* _What to do_: Beginning at the line containing "The tables -/" in the material below and ending at the line containing "s = .micro .buildTables := by", return each line exactly and add nothing.

* _Available data_:
/-- An instruction that is a run of lengths has a run's effect (42_blocks.md R171 to R173). -/
theorem runEffect_of_runLens {i : Instr} {r v : Nat} {s : State} (h : exec i s = runLens r v s) : RunEffect i r v s := by
  refine ⟨fun hgt => h.trans (if_pos hgt), fun hle => ⟨_, h.trans (if_neg (by omega)), ?_⟩⟩
  exact ⟨pushLens_nlens r v s, pushLens_lenSeq_getElem? r v s, by rw [pushLens_eq]⟩

/-- Settles O22: a repeat token is a run of lengths, but for a CL_REP with no previous length. -/
theorem clTokensAppend : Obligations.ClTokensAppend := fun _ =>
  ⟨fun _ => rfl, exec_clRep_first, fun h0 _ => runEffect_of_runLens (if_neg h0), fun _ => runEffect_of_runLens rfl,
    fun _ => runEffect_of_runLens rfl⟩

/-! ## The tables -/

/-- A part of `n` lengths, filled up with zeros (42_blocks.md R174). -/
theorem take_zeros_getElem? {l : List Nat} {n m i : Nat} (hn : n ≤ l.length) (hi : i < n + m) :
    (l.take n ++ List.replicate m 0)[i]? = if i < n then l[i]? else some 0 := by
  have hlen : (l.take n).length = n := List.length_take_of_le hn
  split
  · next h => rw [List.getElem?_append_left (hlen.symm ▸ h), List.getElem?_take_of_lt h]
  · next h => rw [List.getElem?_append_right (by omega), hlen, List.getElem?_replicate_of_lt (by omega)]

theorem splitLL_getElem? {s : State} (hs : TableInv s) {i : Nat} (hi : i < nLL) :
    (splitLL s)[i]? = if i < s.hlit then s.lenSeq[i]? else some 0 := by
  have hlen := hs.lenSeq_ok.1
  have hlit := hs.header_le.1
  simp only [nLL] at hi hlit
  exact take_zeros_getElem? (by omega) (by simp only [nLL]; omega)

theorem splitD_getElem? {s : State} (hs : TableInv s) {j : Nat} (hj : j < nD) :
    (splitD s)[j]? = if j < s.hdist then s.lenSeq[s.hlit + j]? else some 0 := by
  have hlen := hs.lenSeq_ok.1
  obtain ⟨hlit, hdist, -⟩ := hs.header_le
  simp only [nLL, nD] at hj hlit hdist
  rw [← List.getElem?_drop]
  exact take_zeros_getElem? (by rw [List.length_drop]; omega) (by simp only [nD]; omega)

/-- Settles O23: each of the three rules is the one that is next, and the split arrays are LENSEQ's two parts. -/
theorem tablesSelected : Obligations.TablesSelected := by
  refine ⟨fun s hh hp hr => ?_, fun s hh hp hst hr => ?_, fun s hs hh hp hst hr hlen => ?_⟩
  · exact step_micro (m := .selectFixed) hh (by rw [nextOp_clear (by rw [hp]; rfl) hr, phaseOp, hp])
  · exact step_micro (m := .buildCl) hh (by rw [nextOp_clear (by rw [hp]; rfl) hr, phaseOp, hp, hst])
  · have hn : nextOp s = .micro .buildTables := by
      rw [nextOp_clear (by rw [hp]; rfl) hr, phaseOp, hp, hst]
      exact if_neg (by omega)
    obtain ⟨hlit, hdist, -⟩ := hs.header_le
    exact ⟨_, step_micro hh hn, fun _ => splitLL_getElem? hs, fun _ => splitD_getElem? hs,
      (splitLL_ok hs.lenSeq_ok hlit).1, (splitD_ok hs.lenSeq_ok hlit hdist).1, rfl, rfl, rfl, rfl, rfl⟩

end Sys2Proof.Machine
end
section
/-! SUPPORT. Symbols and the window: what an emitted byte and a list of them leave in the window and what a copy repeats, with the
statements EobEndsBlock, LiteralEmitted, InvalidSymbolsRaise, CopyRepeats, CopyStepEmits and WindowHoldsLastBytes. -/

namespace Sys2Proof.Machine

/-! ## Window addresses

WPOS counts modulo 32768, so cells at offsets below 32768 from it are told apart by their offsets. -/

theorem wpos_add_succ (w : BitVec 15) (k : Nat) : w + 1 + BitVec.ofNat 15 k = w + BitVec.ofNat 15 (k + 1) := by
  rw [Nat.add_comm k 1, BitVec.ofNat_add, ← BitVec.add_assoc]
  rfl

theorem wpos_add_ne {w : BitVec 15} {k : Nat} (h1 : 1 ≤ k) (hk : k < wsize) : w + BitVec.ofNat 15 k ≠ w := by
  simp only [wsize] at hk
  bv_omega

/-- Going `d` back and then `k` of the way forward ends at WPOS exactly after the whole way. -/
theorem wpos_sub_add_eq_iff {w : BitVec 15} {d k : Nat} (h1 : 1 ≤ k) (hk : k ≤ d) (hd : d ≤ wsize) :
    w - BitVec.ofNat 15 d + BitVec.ofNat 15 k = w ↔ k = d := by
  simp only [wsize] at hd
  bv_omega

/-- `WinRead`'s index as a number (20_memory.md R89). -/
theorem winIndex_eq (d : Nat) (s : State) : winIndex d s = (s.wpos.toNat + 32768 - d % 32768) % 32768 := by
  rw [winIndex, BitVec.toNat_sub, BitVec.toNat_ofNat]
  omega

* _Exercise solution_:
/-! ## The tables -/

/-- A part of `n` lengths, filled up with zeros (42_blocks.md R174). -/
theorem take_zeros_getElem? {l : List Nat} {n m i : Nat} (hn : n ≤ l.length) (hi : i < n + m) :
    (l.take n ++ List.replicate m 0)[i]? = if i < n then l[i]? else some 0 := by
  have hlen : (l.take n).length = n := List.length_take_of_le hn
  split
  · next h => rw [List.getElem?_append_left (hlen.symm ▸ h), List.getElem?_take_of_lt h]
  · next h => rw [List.getElem?_append_right (by omega), hlen, List.getElem?_replicate_of_lt (by omega)]

theorem splitLL_getElem? {s : State} (hs : TableInv s) {i : Nat} (hi : i < nLL) :
    (splitLL s)[i]? = if i < s.hlit then s.lenSeq[i]? else some 0 := by
  have hlen := hs.lenSeq_ok.1
  have hlit := hs.header_le.1
  simp only [nLL] at hi hlit
  exact take_zeros_getElem? (by omega) (by simp only [nLL]; omega)

theorem splitD_getElem? {s : State} (hs : TableInv s) {j : Nat} (hj : j < nD) :
    (splitD s)[j]? = if j < s.hdist then s.lenSeq[s.hlit + j]? else some 0 := by
  have hlen := hs.lenSeq_ok.1
  obtain ⟨hlit, hdist, -⟩ := hs.header_le
  simp only [nLL, nD] at hj hlit hdist
  rw [← List.getElem?_drop]
  exact take_zeros_getElem? (by rw [List.length_drop]; omega) (by simp only [nD]; omega)

/-- Settles O23: each of the three rules is the one that is next, and the split arrays are LENSEQ's two parts. -/
theorem tablesSelected : Obligations.TablesSelected := by
  refine ⟨fun s hh hp hr => ?_, fun s hh hp hst hr => ?_, fun s hs hh hp hst hr hlen => ?_⟩
  · exact step_micro (m := .selectFixed) hh (by rw [nextOp_clear (by rw [hp]; rfl) hr, phaseOp, hp])
  · exact step_micro (m := .buildCl) hh (by rw [nextOp_clear (by rw [hp]; rfl) hr, phaseOp, hp, hst])
  · have hn : nextOp s = .micro .buildTables := by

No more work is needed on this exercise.